Он гладил пальцами снежно-прохладную холстину скатерти, отламывал хлеб и макал его в сметану, смаковал во рту прожаренную со шкварками и луком картошку, наслаждаясь ее давно забытым вкусом. Орошал иссохшие стенки гортани терпкой, ароматной вязкостью домашнего, черносмородинного, с мятой мелисой, вина.

Он благостно вкушал соединённость перца, помидоров, огурцов в салатнице. И все это без боли. Без пожирающей тоски. Он восседал на стуле в эманации покоя, излучаемого стенами дома, в недосягаемой, казалось, теперь ни для кого обители своей, куда еще два дня назад не было возврата.

Парень Евген с его руками перекрыл пути живущей в теле хищной боли, он перекрыл ей доступ к голове, которая теперь запущенно, пустынно отдыхала, покачиваясь, плыла в зыби прошедшего. Руки парня, ослабили, вдобавок, истерзавший его в ночи статус рогоносца. Эта мука скукожилась и затаилась, втянувшись отростками в собственное тулово и, пребывало там, в замаскированной норе-засаде. Лишь изредка выметывалась оттуда жгучими щупальцами – когда он поднимал глаза на Виолетту.

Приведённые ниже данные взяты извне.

/-- The head of a request of one service. -/
def headOf (service client rid index sub : Nat) : ObjHead :=
  { service := service, rid := rid % 65536, index := index % 65536, sub := sub % 256, client := client % 16 }

def Lane.readRequest (c : Carrier) (client rid index sub : Nat) (L : Lane) : Lane := L.serve c (headOf svcRead client rid index sub) []
def Lane.writeRequest (c : Carrier) (client rid index sub : Nat) (data : List Byte) (L : Lane) : Lane :=
  L.serve c (headOf svcWrite client rid index sub) data
def Lane.readSegRequest (c : Carrier) (client rid index sub offset : Nat) (L : Lane) : Lane :=
  L.serve c (headOf svcReadSeg client rid index sub) (leBytes 4 offset)
def Lane.writeInitRequest (c : Carrier) (client rid index sub size : Nat) (L : Lane) : Lane :=
  L.serve c (headOf svcWriteInit client rid index sub) (leBytes 4 size)
def Lane.writeSegRequest (c : Carrier) (client rid index sub offset : Nat) (data : List Byte) (L : Lane) : Lane :=
  L.serve c (headOf svcWriteSeg client rid index sub) (leBytes 4 offset ++ data)
def Lane.writeEndRequest (c : Carrier) (client rid index sub size : Nat) (crc : Word) (L : Lane) : Lane :=
  L.serve c (headOf svcWriteEnd client rid index sub) (leBytes 4 size ++ wordBytes crc)
def Lane.abortRequest (c : Carrier) (client rid index sub : Nat) (L : Lane) : Lane := L.serve c (headOf svcAbort client rid index sub) []

/-! ### In progress (R293) -/

/-- A BUSY every 5 ms while a request is in progress; the first one within 5 ms of its acceptance. -/
def Lane.busyInterval (client rid : Nat) (L : Lane) : Lane :=
  match L.oc.inprog.find? (fun r => r.head.client == client && r.head.rid == rid) with
  | none => L
  | some r =>
    if r.lastBusy ≠ r.since ∧ L.now < r.lastBusy + us 4500 then L else
    let L := { L with oc := { L.oc with
      inprog := L.oc.inprog.map (fun (q : ReqS) => if q.head = r.head then { q with lastBusy := L.now } else q) } }
    L.sendBusy r.carrier r.head

/-- What the end of flash work does, with the final status. A commit or a verification that has failed answers a status that the manual does
not name. (Log entry 81: DESIGN CHOICE) -/
def Lane.endWork (L : Lane) (j : FlashJob) : Lane × Nat :=
  match j with
  | .record bs => ({ L with fc := { L.fc with ioReport := bs } }, stOk)
  | .calibration bs => ((L.eraseSpan calAddr 0x40000).program calAddr bs, stOk)
  | .commit => if L.lc.commit.isSome then (L.commitHeader, stOk) else (L.drawNat.2, L.drawNat.1 % 14)
  | .openInstall n => (L.installNow n, stOk)
  | .verify => if L.lc.install == 3 && L.instImageOk then (L, stOk) else (L.drawNat.2, L.drawNat.1 % 14)
  | .abort => (L, stOk)
  | .wait _ => (L, stOk)

/-- The data of a request that waits; none when its own flash work is under way. -/
def ReqS.waits (r : ReqS) : Option (List Byte) :=
  match r.job with
  | .wait data => some data
  | _ => none

/-- The first request that waits and has nothing left to follow: `busy` are the requests under way, `before` those that wait and came earlier. -/
def nextWaiting (busy : List ReqS) : List ReqS → List ReqS → Option (ReqS × List Byte)
  | _, [] => none
  | before, r :: rs =>
    match r.waits with
    | none => nextWaiting busy before rs
    | some data =>
      if busy.any (fun q => follows r.head q.head) || before.any (fun q => follows r.head q.head) then nextWaiting busy (r :: before) rs
      else some (r, data)

/-- The requests that waited are executed in order, as far as nothing that they must follow is in progress. -/
def Lane.runWaiting : Nat → Lane → Lane
  | 0, L => L
  | f + 1, L =>
    match nextWaiting (L.oc.inprog.filter (fun r => r.waits == none)) [] L.oc.inprog with
    | none => L
    | some (r, data) =>
      let L := { L with oc := { L.oc with inprog := L.oc.inprog.filter (fun (q : ReqS) => q.head != r.head) } }
      (L.judge r.carrier r.head data).runWaiting f

/-- FLASH_WORK_DONE: the final response of the request, and then those that waited for it. A verification ends in its result. -/
def Lane.flashWorkDone (client rid : Nat) (L : Lane) : Lane :=
  match L.oc.inprog.find? (fun r => r.head.client == client && r.head.rid == rid) with
  | none => L
  | some r =>
    match r.job with
    | .wait _ => L
    | j =>
      let L := { L with oc := { L.oc with inprog := L.oc.inprog.filter (fun (q : ReqS) => q.head != r.head) } }
      let e := L.endWork j
      let L := (e.1.finish r.carrier r.head e.2 []).runWaiting 8
      if j = .verify then L.verifyDone else L

/-- XFER_TO in ms. -/
def Lane.xferTo (L : Lane) : Nat := L.fldIn F.OC_TIME_XFER_TO 100 60000

/-- XFER_TO of idle time closes a client's transfer. -/
def Lane.xferTimeout (client : Nat) (L : Lane) : Lane :=
  match L.xferOf client with
  | none => L
  | some x => if L.now < x.last + ms L.xferTo then L else (L.closeXfer client).raise F.OC_EVENT_XFER_TIMEOUT

/-! ### CAN (R296 to R299) -/

/-- The request commands can spell a message: a known service with as many data bytes as their operands make. -/
def spelled (h : ObjHead) (n : Nat) : Bool :=
  if h.service = svcRead ∨ h.service = svcAbort then n == 0
  else if h.service = svcReadSeg ∨ h.service = svcWriteInit then n == 4
  else if h.service = svcWriteSeg then decide (4 ≤ n)
  else if h.service = svcWriteEnd then n == 8
  else h.service == svcWrite

/-- A received message that is none is dropped, and one that no request command spells is accepted here: its service code is unknown or its DLEN
fits no such service (R289). (Log entry 69: DEDUCED) -/
def Lane.scanRx (L : Lane) : Lane :=
  if !(L.acts .core 0x20 && L.runtime) then L else
  L.oc.rx.foldl (fun (L : Lane) m =>
    match parseMsg m.2 with
    | none => L.takeMsg m.1 m.2
    | some (h, d) => if spelled h d.length then L else (L.takeMsg m.1 m.2).accept m.1 h d) L

/-- A message is discarded. (Log entry 75: DEDUCED) -/
def Lane.ocDiscard (L : Lane) : Lane :=
  (({ L with oc := { L.oc with part := none } }).raise F.OC_EVENT_RX_DISCARD).bump F.OC_CNT1_RX_DISCARD

/-- A whole message of a client. -/
def Lane.canMessage (L : Lane) (client : Nat) (bs : List Byte) : Lane :=
  let L := { L with oc := { L.oc with part := none } }
  match parseMsg bs with
  | none => L.ocDiscard
  | some (h, d) =>
    if h.client ≠ client then L.ocDiscard
    else ({ L with oc := { L.oc with rx := L.oc.rx ++ [(Carrier.can, bs.take (10 + d.length))] } }).scanRx

/-- An identifier names this lane as the destination of a request (R297). -/
def Lane.canForUs (L : Lane) (id : Nat) : Bool :=
  id / 2 ^ 24 % 32 == L.fld F.OC_CFG_BASE && id / 2 ^ 23 % 2 == 0 && id / 2 ^ 17 % 64 == L.fld F.OC_CFG_NODE
    && id / 2 ^ 15 % 4 == L.id.index && id / 2 ^ 10 % 2 == 0 && id % 64 == 0

/-- A part of a message in its place (R298): one FD frame, or classical parts of 8 bytes counted from 0. (Log entry 75: DEDUCED) -/
def Lane.canPart (L : Lane) (client p : Nat) (last : Bool) (data : List Byte) : Lane :=
  if L.flag F.OC_CFG_FD then
    if p = 0 ∧ last then L.canMessage client data else L.ocDiscard
  else if p = 0 then
    if last then L.canMessage client data
    else { L with oc := { L.oc with part := some { client := client, next := 1, data := data, at_ := L.now } } }
  else match L.oc.part with
    | some q =>
      if q.client ≠ client ∨ q.next ≠ p then L.ocDiscard
      else if last then L.canMessage client (q.data ++ data)
      else { L with oc := { L.oc with part := some { q with next := p + 1, data := q.data ++ data, at_ := L.now } } }
    | none => L.ocDiscard

/-- CAN_FRAME_RECEIVE: a frame with identifier `id`; remote frames, 11-bit frames and those of others are ignored. In Hold
it is acknowledged and counted, no more (R389). -/
def Lane.canFrameReceive (ext remote : Bool) (id : Nat) (data : List Byte) (L : Lane) : Lane :=
  let room := if L.flag F.OC_CFG_FD then 64 else 8
  let L := L.when L.oc.on (fun L => { L with oc := { L.oc with canAt := L.now } })
  if !L.oc.on || L.oc.busOff || !ext || remote || !(L.canForUs id) || decide (room < data.length) then L
  else if L.linkSleeps then (L.tally 19 1).tally 19 3 data.length
  else ((L.tally 19 1).tally 19 3 data.length).canPart (id / 2 ^ 11 % 16) (id / 2 ^ 7 % 8) (bit id 6) data

/-- No next part within 10 ms. -/
def Lane.canPartTimeout (L : Lane) : Lane :=
  match L.oc.part with
  | none => L
  | some q => if L.now < q.at_ + ms 10 then L else L.ocDiscard

/-- RETX_BUDGET in 10 µs. -/
def Lane.retxBudget (L : Lane) : Nat := L.fldIn F.OC_TIME_RETX_BUDGET 50 2000

/-- A queued response of a request is aborted once the budget has passed; those queued before it have left. (Log entry 76: DEDUCED) -/
def Lane.retxBudgetExpiry (client rid : Nat) (L : Lane) : Lane :=
  let mine (r : ObjResp × Nat) : Bool := r.1.head.client == client && r.1.head.rid == rid
  match L.oc.canTx.find? mine with
  | none => L
  | some r =>
    if L.now < r.2 + us (10 * L.retxBudget) then L else
    let L := { L with oc := { L.oc with canTx := (L.oc.canTx.dropWhile (fun x => !(mine x))).drop 1 } }
    (L.raise F.OC_EVENT_TX_ABORT).bump F.OC_CNT0_TX_ABORT

/-- Bus-off: queued responses are dropped; their requests stay complete and cached. -/
def Lane.busOffEnter (L : Lane) : Lane :=
  if !L.oc.on || L.oc.busOff then L
  else (({ L with oc := { L.oc with busOff := true, part := none, canTx := [] } }).raise F.OC_EVENT_BUS_OFF).bump F.OC_CNT0_BUS_OFF

/-- 128 occurrences of 11 recessive bits end bus-off. -/
def Lane.busOffRecovery (L : Lane) : Lane := { L with oc := { L.oc with busOff := false } }

/-- A lane-network frame with what its acceptance brings to the object channel (R300). -/
def Lane.netFrameReceive (p : Fin 2) (f : LnFrame) (L : Lane) : Lane := (L.lnFrameReceive p f).scanRx

end Sys2Proof.Machine
end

Жена сидела напротив, опустив глаза. Переодетая. С узлом волос на затылке, с армейской тугостью и аскетизмом стянутый шпильками.

Он жадно впитывал уют, выстроенный ею. Жена молчала. И тяжкая увесистость их общей немоты гнула ее к земле.

Наконец он отложил вилку. Откинулся на спинку стула, поднял глаза. Сказал:

– Все так, как ждал. Спасибо.

Виолетта дрогнула. Втянула воздух в себя, набрякшую тоскливой виноватостью, задышала.

– На здоровье, Николушка.

– Как твоя секция?

– Готовимся к первобле (она соединяла воедино машинально, как было принято у них, размазанное «первенство области»). Танюшка с Верой работают по мастерам. Остальные пока по первому разряду. Двоими, может быть, проскочим в сборную.

– Проскочите, – сказал он, – вам не впервой.

– Что… в госпитале, Николенька? – Она собралась с духом освобождаясь от набрякшей в ней панической тревоги. Он не ответил. Метнулась, было, прорываясь к языку исповедальная правда. Но он застопорил ее, загнал во внутрь – зачем? И обессиленый этой работой, выпустил наружу лишь обессоченно– нейтральное, как им предписывалось:

– Все лечат… вот отпустили на побывку. В семь заедет агроном, обратно отвезет… через…

Взглянул на ходики, рубившие маятником секунды на стене:

– Через два часа.

И вдруг осознал: это его последний рубеж. За которым предсмертный срыв в стерильность больничной клетки, блескучий, хищный лязг инструментов о стекло, белесые намордники врачей, защитно-металлическая серятина простеганных свинцом халатов, отгородивших свои, врачебно-чистые тела от их, излучающе-нечистых. И – тайная аскеза погребения его останков на госпитальном кладбище.

Неожиданным болотным пузырем вдруг вспучилось и лопнуло в который уж раз видение в памяти: хлестнувшая белесой плетью по холмам по необъятности лесостепного размаха вспышка. И хотя все они, скрючившись в траншее спинами ко взрыву, закатанные в бетонную незыблемость армейского приказа угнулись противогазовыми головами в землю – вселенская, слепящая стихия атомарного распада на четырехсотметровой высоте пронизала окопный бруствер, бревна, пятисантиметровый плексиглаз, ударила сквозь затылочную кость черепа, сквозь мозг – в глазницы. Взвихрила там фосфоресцирующее свечение.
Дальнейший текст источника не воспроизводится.